_Saved entries_
-- ==== Sys2Proof/Certificates/Slice0/Obligations.lean ====
section
/-! DEFINITION. The statements for the provers, one `def Obligations.<Name> : Prop` each. -/

open Sys2Proof Sys2Proof.Machine

/-- For every input i and state s, a step of s with i at the front of its queue is exec of i on s with the queue's
rest. -/
def Obligations.StepRunsFrontInput : Prop :=
  ∀ (i : Instr) (rest : List Instr) (s : State),
    step { s with pending := i :: rest } = exec i { s with pending := rest }

/-- On an empty queue a step adds 1 to MONO, advances TOD and its remainder by 1,000,000,000 plus the clamped rate
adjustment in parts per billion, and changes nothing else but the queue. That a step is one nanosecond is the model's
choice (log entry 1). -/
def Obligations.IdleStepAdvancesClock : Prop :=
  ∀ s : State, s.pending = [] → ∃ (t : State) (k : Nat), step s = .next t ∧ t.time.mono = s.time.mono + 1
    ∧ s.time.rem + (1000000000 + max (-500000) (min 500000 (s.time.f + s.time.ph))).toNat
        = k * 1000000000 + t.time.rem
    ∧ t.time.rem < 1000000000 ∧ t.time.tod = s.time.tod.add k
    ∧ t = { s with time := { s.time with mono := t.time.mono, tod := t.time.tod, rem := t.time.rem }
                   pending := t.pending }

/-- On an empty queue a step puts into the queue the row of each deadline that MONO then has reached: the soft reset
period, silence timers, error windows, recover holds, report timeouts, score decays, beacon waits, the guard, stream
holds, the probe spacing, the probe timeout, the settle deadline, reference timeouts, marker pulses, and the match of
an armed output that TOD then has reached. The queue is the model's (log entry 1). -/
def Obligations.ReachedDeadlinesQueueInputs : Prop :=
  ∀ s : State, s.pending = [] → ∃ t : State, step s = .next t
    ∧ (∀ d, s.resetting = some d → d ≤ s.mono + 1 → Instr.softResetPeriodEnd ∈ t.pending)
    ∧ (∀ p d, (s.receiver p).silence = .running d → d ≤ s.mono + 1 → Instr.silenceTimerExpiry p ∈ t.pending)
    ∧ (∀ p w, (s.entry p).window = some w → w.endAt ≤ s.mono + 1 → Instr.errorWindowEnd p ∈ t.pending)
    ∧ (∀ p d, (s.entry p).state = .recovering → (s.entry p).holdDeadline = some d → d ≤ s.mono + 1 →
        Instr.recoverHoldExpiry p ∈ t.pending)
    ∧ (∀ p d, (s.entry p).reportDeadline = some d → d ≤ s.mono + 1 → Instr.reportTimeout p ∈ t.pending)
    ∧ (∀ p, (s.entry p).decayDeadline ≤ s.mono + 1 → Instr.scoreDecay p ∈ t.pending)
    ∧ (∀ p since, (s.transmitter p).beacon = .running since → since + s.beaconInterval * 1000 ≤ s.mono + 1 →
        Instr.beaconWaitEnd p ∈ t.pending)
    ∧ (∀ g, s.selector.guard = some g → g.deadline ≤ s.mono + 1 → Instr.guardExpiry ∈ t.pending)
    ∧ (∀ i d, (s.rxStream i).holdDeadline = some d → d ≤ s.mono + 1 → Instr.holdExpiry i ∈ t.pending)
    ∧ (∀ o, s.sounding.outstanding = some o → o.deadline ≤ s.mono + 1 → Instr.probeTimeout ∈ t.pending)
    ∧ (∀ o d, (s.marker o).pulseEnd = some d → d ≤ s.mono + 1 → Instr.markerPulseEnd o ∈ t.pending)
    ∧ (∀ p, s.sounding.state = .running → s.sounding.current = some p → s.sounding.pendingProbe = none →
        s.sounding.outstanding = none → s.sounding.probeIndex < s.sounding.countCode + 1 →
        (∀ t1, s.sounding.lastT1 = some t1 → t1 + s.sounding.spacing * 1000 ≤ s.mono + 1) →
        Instr.probeIssue ∈ t.pending)
    ∧ (∀ d, s.sounding.state = .suspended → s.sounding.reason = some .fallback → s.sounding.settleDeadline = some d →
        d ≤ s.mono + 1 → Instr.settleDeadline ∈ t.pending)
    ∧ (∀ r l, (s.ref r).run ≠ 0 → (s.ref r).lastPulse = some l → l + 1500000000 ≤ s.mono + 1 →
        Instr.refTimeout r ∈ t.pending)
    ∧ (∀ o, (s.marker o).armed = true →
        0 ≤ (t.time.tod.sec - (s.marker o).matchAt.sec).toInt * 1000000000
          + ((t.time.tod.ns : Int) - (s.marker o).matchAt.ns) →
        Instr.markerMatch o ∈ t.pending)

/-- Every input is taken in every state: exec answers a next state, never a fault and never a refusal. -/
def Obligations.NoInputStops : Prop :=
  ∀ (i : Instr) (s : State), ∃ t : State, exec i s = .next t

/-- No input but PIN_RESET and POWER_ON_RESET changes the site id or the role of a port, and no command and no event
writes MONO; only pin and power-on reset return it to 0. That no input, a reset included, moves the queue of waiting
inputs is the model's own choice (log entry 2), since the queue is no register of the part. -/
def Obligations.InputsKeepStrapsQueueAndMono : Prop :=
  (∀ (i : Instr) (s t : State), exec i s = .next t → t.pending = s.pending
        ∧ ((∀ site r0 r1 r2, i ≠ .pinReset site r0 r1 r2 ∧ i ≠ .powerOnReset site r0 r1 r2) →
            t.siteId = s.siteId ∧ ∀ p, (t.port p).role = (s.port p).role))
    ∧ (∀ (i : Instr) (s t : State), exec i s = .next t →
        (∀ site r0 r1 r2, i ≠ .pinReset site r0 r1 r2 ∧ i ≠ .powerOnReset site r0 r1 r2) → t.mono = s.mono)

/-- Every command whose bytes do not fit its argument count (R173; pairs for POST MARGIN; at least the argument for a
read) is discarded whole: last result FRAMING, framing errors raised by 1 and saturating, PROTOCOL pending on that
port alone, and nothing else changed, in every state and from every role. While the soft reset period is in progress a
well-framed command other than READ ID sets the port's last result to BUSY and changes nothing else, whatever the
role. For every command of the rights table, a well-framed transaction from a role that lacks the right sets the
port's last result to RIGHTS and changes nothing else; for SET CAPTURE the right is the one of its channel. A read so
refused goes on clocking out zero bytes until select rises, and another command leaves no read in progress. A
transaction whose command byte is no command code sets the last result UNKNOWN, raises the unknown commands count by 1
and saturating, raises no attention and changes nothing else, in every state, the soft reset period included. -/
def Obligations.PortChecksRefuse : Prop :=
  (∀ (i : Instr) (port : Port) (args : List Byte) (s : State), i.portArgs = some (port, args) → i.framing = some false →
        exec i s = .next (s.modPort port (fun c =>
          { c with
            lastResult := .framing, statusOut := s.statusByte port, reading := none, response := []
            framingErrors := min 65535 (c.framingErrors + 1), pending := c.pending ||| 0x0100#16 })))
    ∧ (∀ (i : Instr) (port : Port) (args : List Byte) (s : State), i.portArgs = some (port, args) → i.framing = some true →
        s.resetting ≠ none → i ≠ .readId port → exec i s = .next (s.refused i port .busy))
    ∧ (∀ (i : Instr) (port : Port) (args : List Byte) (s : State), i.portArgs = some (port, args) → i.framing = some true →
        s.resetting = none → i.permits (s.port port).role = false → exec i s = .next (s.refused i port .rights))
    ∧ (∀ (s : State) (port : Port) (code : Byte) (args : List Byte), isCommandCode code = false →
        exec (.unknownCommand port code args) s = .next (s.modPort port (fun c =>
          { c with
            lastResult := .unknown, statusOut := s.statusByte port, reading := none, response := []
            unknownCommands := min 65535 (c.unknownCommands + 1) })))

/-- Whatever transaction an OBSERVER port makes, with any bytes, only that port's own context and its own reading context
in the Log Unit can differ afterwards. -/
def Obligations.ObserverChangesNothingShared : Prop :=
  ∀ (i : Instr) (port : Port) (args : List Byte) (s t : State), i.wellFormed = true → i.portArgs = some (port, args) →
    (s.port port).role = .observer → exec i s = .next t →
      t = { s with ports := t.ports, log := { s.log with readers := t.log.readers } }
        ∧ (∀ q, q ≠ port → t.port q = s.port q ∧ t.reader q = s.reader q)

/-- After any transaction the status byte the port has shown carries the last result before it in bits 3 to 0, the
attention output in bit 4, RESETTING in bit 5, sweep active in bit 6 and 0 in bit 7. That the byte stands in a field
of the port is the model's (log entry 5). After a well-framed read the port goes on driving data out until select
rises; after any other transaction select has risen and the pin is not driven. A read that a soft reset cut off and
whose row for the rise of select was not given is dropped by the transaction, and the last result shown is the one
that stands, not BUSY (log entry 44, the model's choice). -/
def Obligations.StatusByteShown : Prop :=
  ∀ (i : Instr) (port : Port) (args : List Byte) (s t : State), i.wellFormed = true → i.portArgs = some (port, args) →
    exec i s = .next t →
      (t.port port).statusOut.toNat % 16 = (s.port port).lastResult.code
        ∧ (t.port port).statusOut.getLsbD 4 = decide ((s.port port).pending &&& (s.port port).mask ≠ 0)
        ∧ (t.port port).statusOut.getLsbD 5 = s.resetting.isSome
        ∧ (t.port port).statusOut.getLsbD 6 = decide (s.sounding.state ≠ .idle)
        ∧ (t.port port).statusOut.getLsbD 7 = false
        ∧ ((t.port port).dataOut = none ↔ ¬(i.isRead = true ∧ i.framing = some true))

/-- READ ID answers the vendor code 0A51H, the part code 0540H, the revision (open: an opaque byte, log entry 8), the site
id and the port's role, sets OK and changes nothing else, in every state, the soft reset period included. Outside the
soft reset period READ STATUS returns the last result before it, the role, the pending set, the mask, the output,
RESETTING (0), sweep active and the two counts, sets OK and changes nothing else. The byte widths are those of log
entry 10. -/
def Obligations.IdentityAndStatusRead : Prop :=
  (∀ (s : State) (port : Port),
        exec (.readId port) s = .next (s.modPort port (fun c =>
          { c with
            lastResult := .ok, statusOut := s.statusByte port, reading := some .plain
            response := [0x51#8, 0x0A#8, 0x40#8, 0x05#8, Config.revision, BitVec.ofNat 8 s.siteId.toNat,
              BitVec.ofNat 8 (match c.role with | .supervisor => 0 | .gateway => 1 | .operator => 2 | .observer => 3)] })))
    ∧ (∀ (s : State) (port : Port), s.resetting = none →
        exec (.readStatus port) s = .next (s.modPort port (fun c =>
          { c with
            lastResult := .ok, statusOut := s.statusByte port, reading := some .plain
            response := [BitVec.ofNat 8 c.lastResult.code, BitVec.ofNat 8 c.role.code] ++ leBytes 2 c.pending.toNat
              ++ leBytes 2 c.mask.toNat
              ++ [if c.pending &&& c.mask = 0 then 0 else 1, 0, if s.sounding.state = .idle then 0 else 1]
              ++ leBytes 4 c.framingErrors ++ leBytes 4 c.unknownCommands })))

_Brief_
Go through the records above, find each line with the string "progress", and copy it.

_Task result_
port alone, and nothing else changed, in every state and from every role. While the soft reset period is in progress a
refused goes on clocking out zero bytes until select rises, and another command leaves no read in progress. A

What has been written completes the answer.